/-! ## Places of a scan (R32, R33, R35) -/

/-- Group `g` has been visited: the next group follows, the first scan ends in RUNNING, and another scan
ends with its area's last group (R32, R35; log 6). -/
def groupDone (area : Area) (g : Nat) (s : State) : State :=
  match s.dev.state with
  | .loading =>
    if g < 20 then
      alterScan (fun x => { x with place := some (.counter (areaOfGroup (g + 1)) (g + 1)) }) s
    else enterRunning s
  | .running =>
    if lastGroup g then endScan area s
    else alterScan (fun x => { x with place := some (.counter area (g + 1)) }) s
  | .idle | .stopping => endScan area s

/-- The group counter read: the group is passed over, or its cells are visited (R32, R35). -/
def visitGroup (area : Area) (g : Nat) (v : Word32) (s : State) : State :=
  if tget s.scan.seen g none == some v then groupDone area g s
  else if s.dev.state == .loading && area == .answers then
    alterScan (fun x => { x with seen := tset x.seen g (some v), place := some (.seed g 0) }) s
  else alterScan (fun x => { x with place := some (.cell area g 0 v true) }) s

/-- The seen count of a group whose thirty-second take has ended, all 32 of them clean (R32). -/
def setSeen (g i : Nat) (counter : Word32) (clean : Bool) (s : State) : State :=
  onlyIf (decide (31 ≤ i) && clean)
    (alterScan fun x => { x with seen := tset x.seen g (some counter) }) s

/-- Cell `i` of group `g` has been taken: a group that all its takes found clean is seen (R32); the next
cell follows, or the group ends; in STOPPING the scan ends (R24). -/
def cellDone (area : Area) (g i : Nat) (counter : Word32) (clean : Bool) (s : State) : State :=
  let t := setSeen g i counter clean s
  if s.dev.state == .stopping then endScan area t
  else if i < 31 then
    alterScan (fun x => { x with place := some (.cell area g (i + 1) counter clean) }) t
  else groupDone area g t

/-- The scanner's sequence has failed in LOADING (R23, R35). -/
def scanFails (code : StartFault) (effect : State → State) (s : State) : State :=
  if s.dev.state == .loading then failLoading code s else effect s

/-! ## The commands that end the scanner's sequences -/

/-- HEADER_READ (R23). -/
def execHeaderRead (answer : BlockRead) (s : State) : Host.Outcome State Fault Refusal :=
  .next <|
    match s.port.inFlight with
    | some f =>
      match f.access with
      | .headerRead =>
        finishWith f answer.isSome
          (fun t => match answer with
            | some b => takeHeader b t
            | none => failLoading .bus t) s
      | _ => s
    | none => s

/-- LABEL_TABLE_READ (R54). -/
def execLabelTableRead (answer : BlockRead) (s : State) : Host.Outcome State Fault Refusal :=
  .next <|
    match s.port.inFlight with
    | some f =>
      match f.access with
      | .floorLabelRead =>
        finishWith f answer.isSome
          (fun t => match answer with
            | some b => (t.withClu { t.clu with floorLabels := labelEntries 4 256 b }).withDev
                { t.dev with load := .carLabels }
            | none => failLoading .labels t) s
      | .carLabelRead =>
        finishWith f answer.isSome
          (fun t => match answer with
            | some b => (t.withClu { t.clu with carLabels := labelEntries 2 64 b }).withDev
                { t.dev with load := .supplyCount }
            | none => failLoading .labels t) s
      | _ => s
    | none => s

/-- GROUP_COUNTER_READ (R32, R35, R36). -/
def execGroupCounterRead (answer : WordRead) (s : State) : Host.Outcome State Fault Refusal :=
  .next <|
    match s.port.inFlight with
    | some f =>
      match f.access with
      | .counterRead area g =>
        finishWith f answer.isSome
          (fun t => match answer with
            | some v => visitGroup area g v t
            | none => scanFails .bus (groupDone area g) t) s
      | _ => s
    | none => s

/-- The end of a cell take at its place (R30, R31, R36). -/
def finishCell (area : Area) (g i : Nat) (counter : Word32) (clean : Bool) (answer : TakeRead)
    (s : State) : State :=
  match answer with
  | .read lead burst again =>
    cellDone area g i counter (clean && cleanTake lead burst again)
      (takeCell area (g * 32 + i) lead burst again s)
  | .busError => scanFails .bus (cellDone area g i counter false) s

/-- CELL_TAKE (R30). -/
def execCellTake (answer : TakeRead) (s : State) : Host.Outcome State Fault Refusal :=
  .next <|
    match s.port.inFlight with
    | some f =>
      match f.access with
      | .cellTake _ _ =>
        finishWith f (answer != .busError)
          (fun t => match t.scan.place with
            | some (.cell area g i counter clean) => finishCell area g i counter clean answer t
            | _ => t) s
      | _ => s
    | none => s

/-- The seeding of answer cell `i` of group `g` (R35). -/
def seedCell (g i : Nat) (v : Word32) (s : State) : State :=
  let t := alterScan (fun x => { x with taken := tset x.taken (g * 32 + i) v }) s
  if i < 31 then alterScan (fun x => { x with place := some (.seed g (i + 1)) }) t
  else groupDone .answers g t

/-- ANSWER_SEED_READ (R35). -/
def execAnswerSeedRead (answer : WordRead) (s : State) : Host.Outcome State Fault Refusal :=
  .next <|
    match s.port.inFlight with
    | some f =>
      match f.access with
      | .seedRead _ =>
        finishWith f answer.isSome
          (fun t => match t.scan.place, answer with
            | some (.seed g i), some v => seedCell g i v t
            | some (.seed _ _), none => failLoading .bus t
            | _, _ => t) s
      | _ => s
    | none => s

/-- LIVE_TAKE (R28, R36). -/
def execLiveTake (answer : TakeRead) (s : State) : Host.Outcome State Fault Refusal :=
  .next <|
    match s.port.inFlight with
    | some f =>
      match f.access with
      | .liveTake =>
        finishWith f (answer != .busError)
          (fun t => match t.dev.state == .loading, answer with
            | true, .read lead burst again => loadLive lead burst again t
            | true, .busError => failLoading .bus t
            | false, .read lead burst again => endScan .live (takeLive lead burst again t)
            | false, .busError => endScan .live (wantLive t)) s
      | _ => s
    | none => s

/-- SUPPLY_COUNT_READ (R36, R98). -/
def execSupplyCountRead (answer : WordRead) (s : State) : Host.Outcome State Fault Refusal :=
  .next <|
    match s.port.inFlight with
    | some f =>
      match f.access with
      | .supplyRead =>
        finishWith f answer.isSome
          (fun t => match t.dev.state == .loading, answer with
            | true, some v => loadSupply v t
            | true, none => failLoading .bus t
            | false, some v => endScan .supply (t.withEru { t.eru with lastRead := v })
            | false, none => endScan .supply t) s
      | _ => s
    | none => s

/-! ## The commands of the fill engine and of the heartbeat reader -/

/-- The bus answered (R41). -/
def fillAnswered : FillRead → Bool
  | .read .. => true
  | .busError => false

/-- The end of a fill's sequence for its entry (R127, R128, R113). -/
def takeFill (e : FillEntry) (answer : FillRead) (s : State) : State :=
  if (s.slot e.slot).refetch then refetchEntry e s
  else match answer with
    | .busError => onlyIf e.preFill (preFillFaults e.item) (faultFill e none s)
    | .read _ length body =>
      if 1 ≤ length.toNat ∧ length.toNat ≤ 240 then
        completeFill e (padTo length.toNat body) s
      else onlyIf e.preFill (preFillFaults e.item) (faultFill e (some length.toNat) s)

/-- FILL (R127). -/
def execFill (answer : FillRead) (s : State) : Host.Outcome State Fault Refusal :=
  .next <|
    match s.port.inFlight with
    | some f =>
      match f.access with
      | .fill _ _ =>
        finishWith f (fillAnswered answer)
          (fun t => match startedEntry t.cst.queue with
            | some e => checkPreFill (takeFill e answer t)
            | none => t) s
      | _ => s
    | none => s

/-- HEARTBEAT_READ (R176). -/
def execHeartbeatRead (answer : WordRead) (s : State) : Host.Outcome State Fault Refusal :=
  .next <|
    match s.port.inFlight with
    | some f =>
      match f.access with
      | .heartbeatRead =>
        if f.discarded then endSequence answer.isSome s else takeCheck answer s
      | _ => s
    | none => s

/-! ## The end of STOPPING (R24) -/

/-- A mirror write holds the port. -/
def State.mirrorFlies (s : State) : Bool :=
  s.port.inFlight.any fun f =>
    match f.access with
    | .mirrorWrite _ => true
    | _ => false

/-- The routes have closed what they are to close (R24, R106). -/
def State.routesClosed (s : State) : Bool :=
  (tlist s.eru.routes).all fun x => x.stopped && x.closing.isNone

/-- Every record has been written (R24; log 8). -/
def State.mirrorWritten (s : State) : Bool := !(tlist s.mir.dirty).any id && !s.mirrorFlies

/-- The conditions of R24 hold together, and no cell take is in flight whose outcome R24 applies (log 9). -/
def State.stopped (s : State) : Bool :=
  s.dev.state == .stopping && s.allOff && !s.cellTakeFlies
    && (s.dev.stopLost || (s.routesClosed && s.mirrorWritten))

/-- STOPPING ends (R22, R24). -/
def endStopping (s : State) : State :=
  let t := setCause .stopped (enterIdle s)
  onlyIf t.win.runBit enterLoading t

/-- STOPPING_END (R24). -/
def execStoppingEnd (s : State) : Host.Outcome State Fault Refusal :=
  .next <| onlyIf s.stopped endStopping s

end Sys2Proof.Machine
end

· · · · ·

* **Exercise**:
Nothing beyond the line that contains "else if s.dev.state" belongs in the answer; reproduce the entries exactly from their first line through it.

* **Exercise result**:
/-! ## Places of a scan (R32, R33, R35) -/

/-- Group `g` has been visited: the next group follows, the first scan ends in RUNNING, and another scan
ends with its area's last group (R32, R35; log 6). -/
def groupDone (area : Area) (g : Nat) (s : State) : State :=
  match s.dev.state with
  | .loading =>
    if g < 20 then
      alterScan (fun x => { x with place := some (.counter (areaOfGroup (g + 1)) (g + 1)) }) s
    else enterRunning s
  | .running =>
    if lastGroup g then endScan area s
    else alterScan (fun x => { x with place := some (.counter area (g + 1)) }) s
  | .idle | .stopping => endScan area s

/-- The group counter read: the group is passed over, or its cells are visited (R32, R35). -/
def visitGroup (area : Area) (g : Nat) (v : Word32) (s : State) : State :=
  if tget s.scan.seen g none == some v then groupDone area g s
  else if s.dev.state == .loading && area == .answers then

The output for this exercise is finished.